■ Available data ■
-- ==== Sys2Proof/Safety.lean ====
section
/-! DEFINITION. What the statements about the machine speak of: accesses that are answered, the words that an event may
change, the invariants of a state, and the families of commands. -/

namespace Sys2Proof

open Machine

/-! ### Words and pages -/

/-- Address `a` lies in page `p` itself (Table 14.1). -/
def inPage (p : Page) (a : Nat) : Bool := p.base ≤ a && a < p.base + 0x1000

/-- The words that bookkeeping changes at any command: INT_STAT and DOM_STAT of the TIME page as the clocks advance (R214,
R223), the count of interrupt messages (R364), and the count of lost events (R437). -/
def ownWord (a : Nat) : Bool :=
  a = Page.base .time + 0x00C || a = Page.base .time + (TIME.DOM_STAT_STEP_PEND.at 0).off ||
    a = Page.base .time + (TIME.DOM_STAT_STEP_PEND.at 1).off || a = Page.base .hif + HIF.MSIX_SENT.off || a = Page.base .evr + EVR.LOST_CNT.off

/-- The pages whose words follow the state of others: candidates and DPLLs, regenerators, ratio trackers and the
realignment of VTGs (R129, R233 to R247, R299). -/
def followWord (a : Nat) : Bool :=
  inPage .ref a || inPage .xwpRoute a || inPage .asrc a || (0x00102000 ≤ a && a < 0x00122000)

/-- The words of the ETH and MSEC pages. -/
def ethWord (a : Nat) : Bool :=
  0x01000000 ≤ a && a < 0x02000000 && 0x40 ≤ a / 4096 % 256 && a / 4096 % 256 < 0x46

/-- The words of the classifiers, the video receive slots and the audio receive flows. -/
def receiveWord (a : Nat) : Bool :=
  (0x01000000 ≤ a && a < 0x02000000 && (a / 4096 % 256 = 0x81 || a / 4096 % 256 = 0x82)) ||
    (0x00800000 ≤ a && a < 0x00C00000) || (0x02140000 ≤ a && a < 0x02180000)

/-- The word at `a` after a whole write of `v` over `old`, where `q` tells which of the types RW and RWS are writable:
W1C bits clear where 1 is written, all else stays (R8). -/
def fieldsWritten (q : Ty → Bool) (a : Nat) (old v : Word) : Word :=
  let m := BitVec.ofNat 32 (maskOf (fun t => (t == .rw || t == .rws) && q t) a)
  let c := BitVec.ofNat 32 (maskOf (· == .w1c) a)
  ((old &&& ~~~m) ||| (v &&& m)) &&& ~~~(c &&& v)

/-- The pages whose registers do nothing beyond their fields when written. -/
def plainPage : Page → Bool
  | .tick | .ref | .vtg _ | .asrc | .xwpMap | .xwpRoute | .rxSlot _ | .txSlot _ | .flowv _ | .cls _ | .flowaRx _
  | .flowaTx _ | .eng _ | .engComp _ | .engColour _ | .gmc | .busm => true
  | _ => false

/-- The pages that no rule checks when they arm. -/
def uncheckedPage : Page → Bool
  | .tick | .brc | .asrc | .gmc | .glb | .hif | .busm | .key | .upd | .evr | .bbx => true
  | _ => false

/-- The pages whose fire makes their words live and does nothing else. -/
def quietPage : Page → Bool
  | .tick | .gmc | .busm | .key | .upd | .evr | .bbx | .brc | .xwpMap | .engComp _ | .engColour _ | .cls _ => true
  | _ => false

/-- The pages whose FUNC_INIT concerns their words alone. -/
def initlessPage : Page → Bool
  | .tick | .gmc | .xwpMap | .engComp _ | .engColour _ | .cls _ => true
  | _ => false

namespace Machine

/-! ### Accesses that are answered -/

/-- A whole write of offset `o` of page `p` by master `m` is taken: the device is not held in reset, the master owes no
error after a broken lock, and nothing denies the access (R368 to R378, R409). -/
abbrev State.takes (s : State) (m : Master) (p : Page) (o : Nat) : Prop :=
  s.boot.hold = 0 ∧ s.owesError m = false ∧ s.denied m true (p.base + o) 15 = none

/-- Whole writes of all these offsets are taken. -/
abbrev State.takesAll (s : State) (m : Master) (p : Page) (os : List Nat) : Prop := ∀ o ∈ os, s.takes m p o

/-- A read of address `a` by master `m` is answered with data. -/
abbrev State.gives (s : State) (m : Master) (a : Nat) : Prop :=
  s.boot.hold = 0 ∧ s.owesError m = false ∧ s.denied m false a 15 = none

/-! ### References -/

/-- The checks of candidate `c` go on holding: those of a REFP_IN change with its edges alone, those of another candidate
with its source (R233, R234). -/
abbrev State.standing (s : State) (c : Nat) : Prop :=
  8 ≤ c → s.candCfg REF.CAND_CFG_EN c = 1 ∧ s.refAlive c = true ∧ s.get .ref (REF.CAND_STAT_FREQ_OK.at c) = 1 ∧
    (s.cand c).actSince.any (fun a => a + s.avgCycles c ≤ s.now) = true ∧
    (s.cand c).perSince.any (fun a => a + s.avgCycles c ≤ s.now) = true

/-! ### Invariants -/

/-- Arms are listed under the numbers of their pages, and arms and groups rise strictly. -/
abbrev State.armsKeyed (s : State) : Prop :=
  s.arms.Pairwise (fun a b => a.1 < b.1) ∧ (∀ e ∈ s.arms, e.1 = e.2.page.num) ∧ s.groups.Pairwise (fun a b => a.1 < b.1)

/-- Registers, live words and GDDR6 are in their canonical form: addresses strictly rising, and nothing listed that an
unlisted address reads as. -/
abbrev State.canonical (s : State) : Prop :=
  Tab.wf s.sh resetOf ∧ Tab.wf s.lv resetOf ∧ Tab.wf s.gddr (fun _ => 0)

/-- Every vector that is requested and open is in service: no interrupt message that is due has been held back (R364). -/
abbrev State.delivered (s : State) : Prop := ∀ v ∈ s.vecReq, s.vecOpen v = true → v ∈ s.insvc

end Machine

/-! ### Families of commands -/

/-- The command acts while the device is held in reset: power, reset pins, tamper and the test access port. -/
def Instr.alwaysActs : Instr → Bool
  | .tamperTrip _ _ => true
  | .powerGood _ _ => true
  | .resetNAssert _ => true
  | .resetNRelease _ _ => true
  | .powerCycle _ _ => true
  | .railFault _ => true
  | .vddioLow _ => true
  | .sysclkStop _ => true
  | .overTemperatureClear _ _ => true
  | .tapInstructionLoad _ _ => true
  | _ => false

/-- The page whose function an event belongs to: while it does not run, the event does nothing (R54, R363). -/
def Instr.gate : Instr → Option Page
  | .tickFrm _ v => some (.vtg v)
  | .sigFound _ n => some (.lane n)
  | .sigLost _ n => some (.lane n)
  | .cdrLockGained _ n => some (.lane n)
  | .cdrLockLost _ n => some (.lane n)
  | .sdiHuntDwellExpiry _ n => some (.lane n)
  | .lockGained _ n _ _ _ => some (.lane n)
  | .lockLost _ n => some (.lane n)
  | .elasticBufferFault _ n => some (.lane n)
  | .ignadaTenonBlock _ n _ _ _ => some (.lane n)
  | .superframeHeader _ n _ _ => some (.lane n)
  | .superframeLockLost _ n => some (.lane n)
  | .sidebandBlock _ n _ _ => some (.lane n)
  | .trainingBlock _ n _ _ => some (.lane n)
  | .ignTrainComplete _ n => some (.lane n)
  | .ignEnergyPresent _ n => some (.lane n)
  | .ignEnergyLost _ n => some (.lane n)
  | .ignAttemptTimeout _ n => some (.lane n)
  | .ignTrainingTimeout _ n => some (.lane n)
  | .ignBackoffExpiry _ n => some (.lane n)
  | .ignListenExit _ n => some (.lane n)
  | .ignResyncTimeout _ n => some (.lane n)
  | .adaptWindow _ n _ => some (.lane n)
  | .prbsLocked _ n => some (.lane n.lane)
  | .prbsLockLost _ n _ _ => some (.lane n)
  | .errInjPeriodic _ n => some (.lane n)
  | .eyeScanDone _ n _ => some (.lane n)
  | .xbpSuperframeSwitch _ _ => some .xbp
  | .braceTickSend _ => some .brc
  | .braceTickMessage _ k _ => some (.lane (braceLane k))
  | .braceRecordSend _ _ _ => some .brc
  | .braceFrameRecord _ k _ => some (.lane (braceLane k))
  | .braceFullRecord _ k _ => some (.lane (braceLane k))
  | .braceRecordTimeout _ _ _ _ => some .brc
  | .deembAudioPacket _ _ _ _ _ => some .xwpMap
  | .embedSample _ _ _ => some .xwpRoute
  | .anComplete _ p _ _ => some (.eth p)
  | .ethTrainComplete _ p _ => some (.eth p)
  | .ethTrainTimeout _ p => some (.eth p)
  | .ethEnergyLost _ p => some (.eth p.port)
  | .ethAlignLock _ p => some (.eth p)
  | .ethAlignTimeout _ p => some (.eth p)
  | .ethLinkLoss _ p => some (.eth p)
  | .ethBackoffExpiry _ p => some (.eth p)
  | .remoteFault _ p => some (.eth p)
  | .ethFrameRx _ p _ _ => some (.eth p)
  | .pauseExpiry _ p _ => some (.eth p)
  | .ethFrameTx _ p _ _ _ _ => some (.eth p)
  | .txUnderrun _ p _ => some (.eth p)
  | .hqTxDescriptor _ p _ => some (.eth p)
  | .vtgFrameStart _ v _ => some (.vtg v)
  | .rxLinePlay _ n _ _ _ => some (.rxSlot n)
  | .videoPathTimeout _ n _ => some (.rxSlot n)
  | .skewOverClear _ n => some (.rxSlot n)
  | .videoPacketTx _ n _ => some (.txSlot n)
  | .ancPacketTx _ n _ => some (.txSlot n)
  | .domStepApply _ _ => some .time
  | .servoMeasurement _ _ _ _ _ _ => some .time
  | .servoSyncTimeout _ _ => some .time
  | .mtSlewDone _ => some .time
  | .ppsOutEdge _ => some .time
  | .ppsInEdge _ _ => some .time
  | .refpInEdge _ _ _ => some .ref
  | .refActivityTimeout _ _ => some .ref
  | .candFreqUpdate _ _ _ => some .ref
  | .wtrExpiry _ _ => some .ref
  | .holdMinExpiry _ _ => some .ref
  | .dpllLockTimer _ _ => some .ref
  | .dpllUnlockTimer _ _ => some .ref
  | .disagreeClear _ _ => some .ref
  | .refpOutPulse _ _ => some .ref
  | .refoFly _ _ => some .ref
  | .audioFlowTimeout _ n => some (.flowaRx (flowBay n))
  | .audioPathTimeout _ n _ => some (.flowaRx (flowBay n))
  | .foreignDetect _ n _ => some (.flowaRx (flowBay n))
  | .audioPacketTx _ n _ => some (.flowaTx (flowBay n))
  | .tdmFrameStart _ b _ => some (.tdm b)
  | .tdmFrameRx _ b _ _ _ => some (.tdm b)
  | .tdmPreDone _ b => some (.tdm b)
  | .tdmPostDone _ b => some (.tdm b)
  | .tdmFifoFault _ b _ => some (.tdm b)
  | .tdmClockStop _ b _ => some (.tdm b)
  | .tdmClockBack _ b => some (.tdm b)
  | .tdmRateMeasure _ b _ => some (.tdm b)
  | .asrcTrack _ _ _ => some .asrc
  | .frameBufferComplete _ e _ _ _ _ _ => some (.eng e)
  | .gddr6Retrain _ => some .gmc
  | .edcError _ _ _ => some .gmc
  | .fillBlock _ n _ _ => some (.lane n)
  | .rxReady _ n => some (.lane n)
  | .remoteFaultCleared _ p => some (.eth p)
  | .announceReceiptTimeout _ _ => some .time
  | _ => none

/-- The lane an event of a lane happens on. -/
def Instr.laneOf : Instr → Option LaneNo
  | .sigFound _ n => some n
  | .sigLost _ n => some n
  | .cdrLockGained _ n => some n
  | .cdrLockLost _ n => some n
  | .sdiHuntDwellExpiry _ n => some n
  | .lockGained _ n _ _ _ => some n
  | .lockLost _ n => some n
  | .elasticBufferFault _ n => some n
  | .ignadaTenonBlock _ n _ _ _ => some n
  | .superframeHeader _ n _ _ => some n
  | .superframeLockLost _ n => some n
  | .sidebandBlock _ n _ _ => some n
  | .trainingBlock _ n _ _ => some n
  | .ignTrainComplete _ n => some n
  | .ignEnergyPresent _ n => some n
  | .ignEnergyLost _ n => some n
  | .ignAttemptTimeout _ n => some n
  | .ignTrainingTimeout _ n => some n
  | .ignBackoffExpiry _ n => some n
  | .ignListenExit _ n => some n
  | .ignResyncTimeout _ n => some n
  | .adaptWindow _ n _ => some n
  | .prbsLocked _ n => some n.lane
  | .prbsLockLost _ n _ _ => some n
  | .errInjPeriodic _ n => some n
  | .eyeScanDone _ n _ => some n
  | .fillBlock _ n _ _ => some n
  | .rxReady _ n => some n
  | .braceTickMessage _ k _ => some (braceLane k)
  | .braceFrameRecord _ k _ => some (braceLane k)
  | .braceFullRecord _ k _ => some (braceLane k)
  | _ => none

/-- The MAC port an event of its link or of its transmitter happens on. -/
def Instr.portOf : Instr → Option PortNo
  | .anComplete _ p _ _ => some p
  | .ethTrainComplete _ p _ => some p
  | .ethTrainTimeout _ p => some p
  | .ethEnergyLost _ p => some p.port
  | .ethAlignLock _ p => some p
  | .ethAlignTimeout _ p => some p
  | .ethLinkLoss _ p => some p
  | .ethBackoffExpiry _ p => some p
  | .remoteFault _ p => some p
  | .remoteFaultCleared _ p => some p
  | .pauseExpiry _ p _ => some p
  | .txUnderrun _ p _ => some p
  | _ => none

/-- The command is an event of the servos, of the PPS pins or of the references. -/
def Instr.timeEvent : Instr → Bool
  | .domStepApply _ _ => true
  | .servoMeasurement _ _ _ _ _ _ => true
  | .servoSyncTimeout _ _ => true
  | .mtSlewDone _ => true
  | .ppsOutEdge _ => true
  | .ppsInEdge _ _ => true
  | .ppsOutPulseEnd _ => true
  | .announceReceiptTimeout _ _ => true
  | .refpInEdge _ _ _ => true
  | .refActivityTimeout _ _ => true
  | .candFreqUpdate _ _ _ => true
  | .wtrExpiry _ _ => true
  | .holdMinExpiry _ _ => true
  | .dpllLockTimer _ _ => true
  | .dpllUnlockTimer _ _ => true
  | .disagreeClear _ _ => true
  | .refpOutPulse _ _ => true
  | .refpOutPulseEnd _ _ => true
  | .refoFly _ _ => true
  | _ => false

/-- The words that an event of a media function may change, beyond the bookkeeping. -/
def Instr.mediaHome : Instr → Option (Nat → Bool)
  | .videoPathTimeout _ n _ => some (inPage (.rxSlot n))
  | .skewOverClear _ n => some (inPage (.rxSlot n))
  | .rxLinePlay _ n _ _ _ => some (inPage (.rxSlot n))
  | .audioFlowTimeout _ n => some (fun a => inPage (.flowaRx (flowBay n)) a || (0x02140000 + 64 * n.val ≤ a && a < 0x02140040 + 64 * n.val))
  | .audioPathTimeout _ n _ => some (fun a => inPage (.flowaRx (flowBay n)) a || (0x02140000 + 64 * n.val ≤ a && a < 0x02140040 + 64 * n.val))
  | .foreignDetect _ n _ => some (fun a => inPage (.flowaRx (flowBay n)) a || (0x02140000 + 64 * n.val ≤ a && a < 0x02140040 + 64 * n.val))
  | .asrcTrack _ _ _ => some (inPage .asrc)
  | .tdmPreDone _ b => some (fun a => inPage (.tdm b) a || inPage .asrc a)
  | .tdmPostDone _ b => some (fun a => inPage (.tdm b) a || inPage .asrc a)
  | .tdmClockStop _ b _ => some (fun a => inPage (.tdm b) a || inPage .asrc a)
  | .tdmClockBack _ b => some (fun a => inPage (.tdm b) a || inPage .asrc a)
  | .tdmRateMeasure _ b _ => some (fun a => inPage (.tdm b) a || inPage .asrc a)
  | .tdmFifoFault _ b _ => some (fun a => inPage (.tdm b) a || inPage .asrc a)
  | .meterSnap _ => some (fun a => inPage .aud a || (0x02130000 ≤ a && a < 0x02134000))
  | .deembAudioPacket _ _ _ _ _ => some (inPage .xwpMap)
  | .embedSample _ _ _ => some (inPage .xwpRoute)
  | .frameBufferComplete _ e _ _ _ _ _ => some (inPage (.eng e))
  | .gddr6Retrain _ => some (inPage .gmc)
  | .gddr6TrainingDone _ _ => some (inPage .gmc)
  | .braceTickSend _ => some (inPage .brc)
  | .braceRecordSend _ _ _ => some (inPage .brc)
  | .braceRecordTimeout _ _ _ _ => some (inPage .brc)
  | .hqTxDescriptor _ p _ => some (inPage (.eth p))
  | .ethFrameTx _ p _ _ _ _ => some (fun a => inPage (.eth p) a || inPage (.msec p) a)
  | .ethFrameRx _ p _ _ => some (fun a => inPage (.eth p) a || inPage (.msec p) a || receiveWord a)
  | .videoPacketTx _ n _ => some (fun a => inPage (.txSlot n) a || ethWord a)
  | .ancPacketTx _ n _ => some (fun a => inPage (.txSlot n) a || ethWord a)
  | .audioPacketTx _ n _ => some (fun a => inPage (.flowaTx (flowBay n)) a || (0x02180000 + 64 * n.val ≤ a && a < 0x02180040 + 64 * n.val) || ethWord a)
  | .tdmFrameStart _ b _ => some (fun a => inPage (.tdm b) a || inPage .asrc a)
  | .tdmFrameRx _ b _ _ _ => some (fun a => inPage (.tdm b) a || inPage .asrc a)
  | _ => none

■ What needs to be done ■
An exact copy of the data is needed, running from its first line through the line that holds "def inPage (p", and nothing beyond that.

■ Reply ■
-- ==== Sys2Proof/Safety.lean ====
section
/-! DEFINITION. What the statements about the machine speak of: accesses that are answered, the words that an event may
change, the invariants of a state, and the families of commands. -/

namespace Sys2Proof

open Machine

/-! ### Words and pages -/

/-- Address `a` lies in page `p` itself (Table 14.1). -/
def inPage (p : Page) (a : Nat) : Bool := p.base ≤ a && a < p.base + 0x1000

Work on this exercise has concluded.